» TASK DIRECTIONS: Range to output from the entries below: the line containing "none => s.setPrint p" through the line containing "def afterPrintSubmit (e". Set it down exactly, ends included, nothing else.

» DATA LISTING:

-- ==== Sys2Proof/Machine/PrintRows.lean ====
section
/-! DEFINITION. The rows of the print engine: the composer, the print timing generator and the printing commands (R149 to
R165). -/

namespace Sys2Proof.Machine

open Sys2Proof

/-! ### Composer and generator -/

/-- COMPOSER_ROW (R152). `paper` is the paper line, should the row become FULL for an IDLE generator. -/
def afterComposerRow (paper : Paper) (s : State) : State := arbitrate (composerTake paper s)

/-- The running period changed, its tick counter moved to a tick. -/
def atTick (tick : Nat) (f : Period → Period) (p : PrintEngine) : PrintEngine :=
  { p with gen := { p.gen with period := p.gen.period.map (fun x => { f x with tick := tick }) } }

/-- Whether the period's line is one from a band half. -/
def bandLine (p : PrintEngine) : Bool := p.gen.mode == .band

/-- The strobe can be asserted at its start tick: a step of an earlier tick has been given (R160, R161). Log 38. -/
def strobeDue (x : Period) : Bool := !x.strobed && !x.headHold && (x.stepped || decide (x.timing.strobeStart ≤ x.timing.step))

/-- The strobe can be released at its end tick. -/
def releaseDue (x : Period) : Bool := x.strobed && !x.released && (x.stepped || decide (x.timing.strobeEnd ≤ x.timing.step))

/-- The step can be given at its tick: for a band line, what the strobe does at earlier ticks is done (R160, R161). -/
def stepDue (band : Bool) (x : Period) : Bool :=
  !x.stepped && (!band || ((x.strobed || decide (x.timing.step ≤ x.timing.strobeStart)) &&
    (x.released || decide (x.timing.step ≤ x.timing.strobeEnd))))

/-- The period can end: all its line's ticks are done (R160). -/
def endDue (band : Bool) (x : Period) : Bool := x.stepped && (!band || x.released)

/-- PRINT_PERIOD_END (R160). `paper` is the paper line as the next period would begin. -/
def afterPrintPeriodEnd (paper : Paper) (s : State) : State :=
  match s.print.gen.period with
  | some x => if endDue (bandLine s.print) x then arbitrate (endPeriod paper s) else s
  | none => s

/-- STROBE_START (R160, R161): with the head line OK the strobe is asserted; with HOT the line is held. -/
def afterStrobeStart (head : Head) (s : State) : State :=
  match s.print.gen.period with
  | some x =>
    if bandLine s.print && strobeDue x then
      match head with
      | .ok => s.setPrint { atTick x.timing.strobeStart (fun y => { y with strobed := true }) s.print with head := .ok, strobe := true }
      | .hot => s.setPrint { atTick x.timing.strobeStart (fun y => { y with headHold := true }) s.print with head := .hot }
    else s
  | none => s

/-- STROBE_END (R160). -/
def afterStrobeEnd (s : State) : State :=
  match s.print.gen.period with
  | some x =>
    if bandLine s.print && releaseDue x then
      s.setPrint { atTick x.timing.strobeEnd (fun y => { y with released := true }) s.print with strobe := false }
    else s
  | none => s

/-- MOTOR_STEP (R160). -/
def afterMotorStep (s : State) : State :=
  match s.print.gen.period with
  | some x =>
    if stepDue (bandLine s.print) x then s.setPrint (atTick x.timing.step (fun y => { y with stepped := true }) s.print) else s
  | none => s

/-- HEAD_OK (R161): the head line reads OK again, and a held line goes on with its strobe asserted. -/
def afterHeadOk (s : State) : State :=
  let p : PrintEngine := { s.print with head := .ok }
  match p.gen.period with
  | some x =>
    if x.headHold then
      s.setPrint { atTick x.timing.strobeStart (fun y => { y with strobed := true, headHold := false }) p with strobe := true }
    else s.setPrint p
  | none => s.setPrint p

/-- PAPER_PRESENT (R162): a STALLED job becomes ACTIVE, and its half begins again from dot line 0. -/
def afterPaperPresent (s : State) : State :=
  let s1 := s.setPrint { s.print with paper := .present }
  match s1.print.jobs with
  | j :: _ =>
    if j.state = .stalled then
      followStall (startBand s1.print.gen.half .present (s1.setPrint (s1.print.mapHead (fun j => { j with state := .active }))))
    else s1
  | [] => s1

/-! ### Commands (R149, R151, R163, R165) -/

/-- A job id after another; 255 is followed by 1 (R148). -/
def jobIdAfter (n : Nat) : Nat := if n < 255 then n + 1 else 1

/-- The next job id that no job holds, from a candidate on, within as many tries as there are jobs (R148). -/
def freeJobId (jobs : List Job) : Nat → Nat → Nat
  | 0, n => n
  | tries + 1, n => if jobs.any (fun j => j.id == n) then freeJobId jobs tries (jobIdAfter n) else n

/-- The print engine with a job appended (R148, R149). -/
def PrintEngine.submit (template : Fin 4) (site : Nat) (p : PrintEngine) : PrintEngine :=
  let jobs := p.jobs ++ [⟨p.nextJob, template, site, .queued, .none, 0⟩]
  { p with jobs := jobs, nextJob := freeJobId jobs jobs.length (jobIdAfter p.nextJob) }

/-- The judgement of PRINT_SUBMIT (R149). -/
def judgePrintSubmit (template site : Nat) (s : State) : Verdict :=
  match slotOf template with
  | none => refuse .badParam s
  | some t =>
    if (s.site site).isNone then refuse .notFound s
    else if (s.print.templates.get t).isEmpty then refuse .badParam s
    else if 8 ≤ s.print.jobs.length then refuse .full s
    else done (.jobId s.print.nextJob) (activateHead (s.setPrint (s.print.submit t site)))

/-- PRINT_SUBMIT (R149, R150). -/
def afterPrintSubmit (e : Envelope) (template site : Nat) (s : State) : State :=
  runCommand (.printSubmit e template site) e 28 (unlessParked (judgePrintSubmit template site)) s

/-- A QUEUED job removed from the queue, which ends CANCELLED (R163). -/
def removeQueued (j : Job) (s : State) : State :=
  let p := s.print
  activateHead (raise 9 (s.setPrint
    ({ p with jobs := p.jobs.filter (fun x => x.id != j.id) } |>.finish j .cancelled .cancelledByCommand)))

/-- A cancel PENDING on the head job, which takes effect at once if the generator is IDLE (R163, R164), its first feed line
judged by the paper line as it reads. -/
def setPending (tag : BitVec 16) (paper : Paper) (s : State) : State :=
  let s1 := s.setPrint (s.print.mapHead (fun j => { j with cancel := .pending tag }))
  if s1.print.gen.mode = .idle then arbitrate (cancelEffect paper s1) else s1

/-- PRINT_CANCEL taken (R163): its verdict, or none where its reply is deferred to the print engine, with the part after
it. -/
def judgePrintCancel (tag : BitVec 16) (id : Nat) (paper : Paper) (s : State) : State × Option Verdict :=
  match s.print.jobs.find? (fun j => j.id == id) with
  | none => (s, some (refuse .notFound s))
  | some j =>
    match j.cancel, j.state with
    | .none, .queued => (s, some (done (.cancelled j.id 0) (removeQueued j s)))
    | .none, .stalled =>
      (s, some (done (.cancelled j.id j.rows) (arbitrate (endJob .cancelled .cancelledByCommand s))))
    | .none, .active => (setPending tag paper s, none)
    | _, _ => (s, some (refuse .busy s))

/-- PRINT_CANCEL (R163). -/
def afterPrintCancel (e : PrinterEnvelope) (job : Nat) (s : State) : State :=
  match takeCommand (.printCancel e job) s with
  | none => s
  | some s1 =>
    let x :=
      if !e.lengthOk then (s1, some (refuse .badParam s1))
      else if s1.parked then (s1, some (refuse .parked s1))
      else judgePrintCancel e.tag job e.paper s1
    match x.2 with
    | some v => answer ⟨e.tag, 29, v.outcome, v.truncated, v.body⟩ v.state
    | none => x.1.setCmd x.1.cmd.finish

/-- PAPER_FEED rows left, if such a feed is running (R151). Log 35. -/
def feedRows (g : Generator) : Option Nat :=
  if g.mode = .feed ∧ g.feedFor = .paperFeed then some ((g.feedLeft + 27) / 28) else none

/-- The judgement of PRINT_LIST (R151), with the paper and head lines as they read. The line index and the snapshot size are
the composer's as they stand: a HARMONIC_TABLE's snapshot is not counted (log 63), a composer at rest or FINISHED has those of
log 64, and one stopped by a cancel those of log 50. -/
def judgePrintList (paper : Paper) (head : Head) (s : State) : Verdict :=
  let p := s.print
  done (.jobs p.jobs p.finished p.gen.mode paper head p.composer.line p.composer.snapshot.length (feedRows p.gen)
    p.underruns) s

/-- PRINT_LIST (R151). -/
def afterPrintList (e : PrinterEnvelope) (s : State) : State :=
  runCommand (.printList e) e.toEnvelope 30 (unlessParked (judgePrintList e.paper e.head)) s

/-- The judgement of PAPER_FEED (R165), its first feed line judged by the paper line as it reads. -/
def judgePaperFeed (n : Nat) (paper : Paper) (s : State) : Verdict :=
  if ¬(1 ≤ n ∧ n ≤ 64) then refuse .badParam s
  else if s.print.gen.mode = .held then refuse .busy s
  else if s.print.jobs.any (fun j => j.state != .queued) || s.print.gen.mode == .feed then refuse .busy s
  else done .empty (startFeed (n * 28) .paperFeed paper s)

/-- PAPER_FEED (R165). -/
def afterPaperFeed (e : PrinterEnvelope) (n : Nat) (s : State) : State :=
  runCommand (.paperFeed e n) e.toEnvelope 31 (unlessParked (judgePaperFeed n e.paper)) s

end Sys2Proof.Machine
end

--

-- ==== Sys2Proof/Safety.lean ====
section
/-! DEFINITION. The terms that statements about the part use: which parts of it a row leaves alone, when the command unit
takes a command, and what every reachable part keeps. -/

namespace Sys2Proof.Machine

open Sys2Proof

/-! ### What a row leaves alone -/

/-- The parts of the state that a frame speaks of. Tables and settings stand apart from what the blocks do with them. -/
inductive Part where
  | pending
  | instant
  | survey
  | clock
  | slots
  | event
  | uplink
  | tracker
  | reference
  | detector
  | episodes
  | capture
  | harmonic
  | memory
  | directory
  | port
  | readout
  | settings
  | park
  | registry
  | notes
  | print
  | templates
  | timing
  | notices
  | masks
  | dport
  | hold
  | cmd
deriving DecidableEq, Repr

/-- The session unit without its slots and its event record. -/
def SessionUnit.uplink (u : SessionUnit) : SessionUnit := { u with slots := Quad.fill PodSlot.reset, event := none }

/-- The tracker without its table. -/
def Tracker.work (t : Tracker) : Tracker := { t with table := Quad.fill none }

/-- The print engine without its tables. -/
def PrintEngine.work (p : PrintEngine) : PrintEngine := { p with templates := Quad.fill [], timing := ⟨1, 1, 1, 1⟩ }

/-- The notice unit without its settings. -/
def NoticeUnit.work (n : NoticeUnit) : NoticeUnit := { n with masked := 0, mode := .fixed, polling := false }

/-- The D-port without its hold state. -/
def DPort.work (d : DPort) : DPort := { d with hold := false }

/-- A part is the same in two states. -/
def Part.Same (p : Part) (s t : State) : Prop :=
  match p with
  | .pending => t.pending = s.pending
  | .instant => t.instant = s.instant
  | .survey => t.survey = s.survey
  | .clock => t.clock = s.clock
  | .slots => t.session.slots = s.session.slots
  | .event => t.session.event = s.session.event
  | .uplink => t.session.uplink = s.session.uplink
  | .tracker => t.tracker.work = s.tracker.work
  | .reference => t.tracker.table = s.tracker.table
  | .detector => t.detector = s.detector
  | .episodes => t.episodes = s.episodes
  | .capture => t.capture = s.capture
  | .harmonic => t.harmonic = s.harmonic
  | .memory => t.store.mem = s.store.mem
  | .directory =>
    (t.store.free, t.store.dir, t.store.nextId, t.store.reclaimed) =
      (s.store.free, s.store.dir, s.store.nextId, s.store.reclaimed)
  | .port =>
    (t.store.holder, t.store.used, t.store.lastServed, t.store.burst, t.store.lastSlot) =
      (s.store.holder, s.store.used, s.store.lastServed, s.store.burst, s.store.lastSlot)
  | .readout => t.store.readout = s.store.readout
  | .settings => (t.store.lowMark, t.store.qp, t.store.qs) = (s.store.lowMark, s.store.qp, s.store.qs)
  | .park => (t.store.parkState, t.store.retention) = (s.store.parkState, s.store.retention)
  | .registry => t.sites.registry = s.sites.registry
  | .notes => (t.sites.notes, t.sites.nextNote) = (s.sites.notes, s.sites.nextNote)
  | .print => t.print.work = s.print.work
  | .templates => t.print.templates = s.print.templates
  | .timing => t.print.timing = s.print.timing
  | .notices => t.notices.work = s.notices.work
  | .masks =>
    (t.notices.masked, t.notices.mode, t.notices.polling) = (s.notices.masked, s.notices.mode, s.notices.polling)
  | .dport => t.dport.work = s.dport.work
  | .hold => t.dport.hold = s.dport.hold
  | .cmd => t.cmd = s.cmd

---

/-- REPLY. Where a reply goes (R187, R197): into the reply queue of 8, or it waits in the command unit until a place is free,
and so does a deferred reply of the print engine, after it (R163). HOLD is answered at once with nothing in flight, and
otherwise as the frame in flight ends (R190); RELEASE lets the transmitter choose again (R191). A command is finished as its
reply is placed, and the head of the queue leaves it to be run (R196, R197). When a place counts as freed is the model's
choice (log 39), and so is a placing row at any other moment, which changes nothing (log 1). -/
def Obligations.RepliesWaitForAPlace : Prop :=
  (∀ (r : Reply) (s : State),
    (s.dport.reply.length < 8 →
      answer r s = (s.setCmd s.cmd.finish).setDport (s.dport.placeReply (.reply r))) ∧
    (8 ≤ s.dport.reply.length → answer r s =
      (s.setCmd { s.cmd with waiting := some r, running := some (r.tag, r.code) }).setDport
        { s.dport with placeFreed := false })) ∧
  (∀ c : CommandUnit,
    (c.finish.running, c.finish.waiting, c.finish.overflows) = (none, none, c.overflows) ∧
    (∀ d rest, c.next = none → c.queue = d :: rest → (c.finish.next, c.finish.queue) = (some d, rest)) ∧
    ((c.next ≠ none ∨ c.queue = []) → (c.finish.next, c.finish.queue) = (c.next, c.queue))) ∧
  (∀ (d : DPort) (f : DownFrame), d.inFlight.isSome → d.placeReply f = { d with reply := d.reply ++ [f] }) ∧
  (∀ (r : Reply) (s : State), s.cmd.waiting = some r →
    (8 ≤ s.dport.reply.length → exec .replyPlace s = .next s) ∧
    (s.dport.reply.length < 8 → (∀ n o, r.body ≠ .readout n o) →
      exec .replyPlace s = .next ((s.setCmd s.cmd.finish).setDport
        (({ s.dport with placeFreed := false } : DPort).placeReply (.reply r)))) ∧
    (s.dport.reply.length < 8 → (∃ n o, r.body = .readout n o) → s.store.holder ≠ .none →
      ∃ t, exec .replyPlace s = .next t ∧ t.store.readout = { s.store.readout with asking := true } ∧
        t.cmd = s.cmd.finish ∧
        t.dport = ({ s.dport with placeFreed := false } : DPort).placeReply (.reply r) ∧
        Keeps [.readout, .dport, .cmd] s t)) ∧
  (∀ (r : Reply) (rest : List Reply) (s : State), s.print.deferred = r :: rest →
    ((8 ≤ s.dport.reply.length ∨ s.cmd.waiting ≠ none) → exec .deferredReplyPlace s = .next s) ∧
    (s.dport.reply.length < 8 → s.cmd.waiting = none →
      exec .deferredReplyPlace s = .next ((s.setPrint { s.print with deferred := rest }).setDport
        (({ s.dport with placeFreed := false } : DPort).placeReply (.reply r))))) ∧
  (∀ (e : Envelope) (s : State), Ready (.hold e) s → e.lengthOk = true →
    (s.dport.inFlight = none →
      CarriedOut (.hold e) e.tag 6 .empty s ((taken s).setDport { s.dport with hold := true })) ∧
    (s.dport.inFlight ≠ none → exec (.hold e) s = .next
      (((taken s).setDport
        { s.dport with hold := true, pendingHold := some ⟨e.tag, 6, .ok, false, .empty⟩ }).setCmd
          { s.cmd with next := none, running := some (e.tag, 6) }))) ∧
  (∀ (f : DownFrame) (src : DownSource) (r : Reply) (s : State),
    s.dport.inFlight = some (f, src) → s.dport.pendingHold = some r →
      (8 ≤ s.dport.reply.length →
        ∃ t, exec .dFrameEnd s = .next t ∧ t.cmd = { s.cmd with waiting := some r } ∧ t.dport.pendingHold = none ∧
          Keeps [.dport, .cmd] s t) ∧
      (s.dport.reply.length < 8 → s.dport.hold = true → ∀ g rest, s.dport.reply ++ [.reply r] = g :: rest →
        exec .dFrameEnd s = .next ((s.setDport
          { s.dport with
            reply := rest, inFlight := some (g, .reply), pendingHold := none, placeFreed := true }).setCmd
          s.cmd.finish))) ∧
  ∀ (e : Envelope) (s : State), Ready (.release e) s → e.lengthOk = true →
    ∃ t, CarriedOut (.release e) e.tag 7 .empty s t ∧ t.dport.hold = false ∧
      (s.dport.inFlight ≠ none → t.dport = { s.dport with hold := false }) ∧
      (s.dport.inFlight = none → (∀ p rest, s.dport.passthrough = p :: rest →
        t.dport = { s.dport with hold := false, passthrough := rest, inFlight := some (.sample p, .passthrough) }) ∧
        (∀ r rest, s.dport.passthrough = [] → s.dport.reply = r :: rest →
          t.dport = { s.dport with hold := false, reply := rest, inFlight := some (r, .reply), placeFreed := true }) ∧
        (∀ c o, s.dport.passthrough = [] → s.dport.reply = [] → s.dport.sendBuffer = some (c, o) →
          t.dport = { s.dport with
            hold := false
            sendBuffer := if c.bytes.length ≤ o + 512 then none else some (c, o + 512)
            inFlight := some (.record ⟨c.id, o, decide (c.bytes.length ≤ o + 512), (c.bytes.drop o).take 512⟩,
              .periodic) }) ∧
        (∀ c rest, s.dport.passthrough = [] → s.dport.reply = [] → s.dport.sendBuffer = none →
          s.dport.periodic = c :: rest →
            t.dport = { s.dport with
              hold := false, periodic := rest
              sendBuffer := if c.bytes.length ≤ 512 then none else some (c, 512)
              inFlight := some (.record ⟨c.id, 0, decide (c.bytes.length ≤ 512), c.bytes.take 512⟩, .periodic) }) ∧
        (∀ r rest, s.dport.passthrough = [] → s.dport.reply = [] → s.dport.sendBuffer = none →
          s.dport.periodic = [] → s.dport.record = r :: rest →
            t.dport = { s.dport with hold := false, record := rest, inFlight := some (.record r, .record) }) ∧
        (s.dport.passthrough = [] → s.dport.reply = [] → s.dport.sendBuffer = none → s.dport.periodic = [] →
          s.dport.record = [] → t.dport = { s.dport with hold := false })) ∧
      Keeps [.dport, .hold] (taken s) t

» RESPONSE TO THIS TASK:
  | none => s.setPrint p

/-- PAPER_PRESENT (R162): a STALLED job becomes ACTIVE, and its half begins again from dot line 0. -/
def afterPaperPresent (s : State) : State :=
  let s1 := s.setPrint { s.print with paper := .present }
  match s1.print.jobs with
  | j :: _ =>
    if j.state = .stalled then
      followStall (startBand s1.print.gen.half .present (s1.setPrint (s1.print.mapHead (fun j => { j with state := .active }))))
    else s1
  | [] => s1

/-! ### Commands (R149, R151, R163, R165) -/

/-- A job id after another; 255 is followed by 1 (R148). -/
def jobIdAfter (n : Nat) : Nat := if n < 255 then n + 1 else 1

/-- The next job id that no job holds, from a candidate on, within as many tries as there are jobs (R148). -/
def freeJobId (jobs : List Job) : Nat → Nat → Nat
  | 0, n => n
  | tries + 1, n => if jobs.any (fun j => j.id == n) then freeJobId jobs tries (jobIdAfter n) else n

/-- The print engine with a job appended (R148, R149). -/
def PrintEngine.submit (template : Fin 4) (site : Nat) (p : PrintEngine) : PrintEngine :=
  let jobs := p.jobs ++ [⟨p.nextJob, template, site, .queued, .none, 0⟩]
  { p with jobs := jobs, nextJob := freeJobId jobs jobs.length (jobIdAfter p.nextJob) }

/-- The judgement of PRINT_SUBMIT (R149). -/
def judgePrintSubmit (template site : Nat) (s : State) : Verdict :=
  match slotOf template with
  | none => refuse .badParam s
  | some t =>
    if (s.site site).isNone then refuse .notFound s
    else if (s.print.templates.get t).isEmpty then refuse .badParam s
    else if 8 ≤ s.print.jobs.length then refuse .full s
    else done (.jobId s.print.nextJob) (activateHead (s.setPrint (s.print.submit t site)))

/-- PRINT_SUBMIT (R149, R150). -/
def afterPrintSubmit (e : Envelope) (template site : Nat) (s : State) : State :=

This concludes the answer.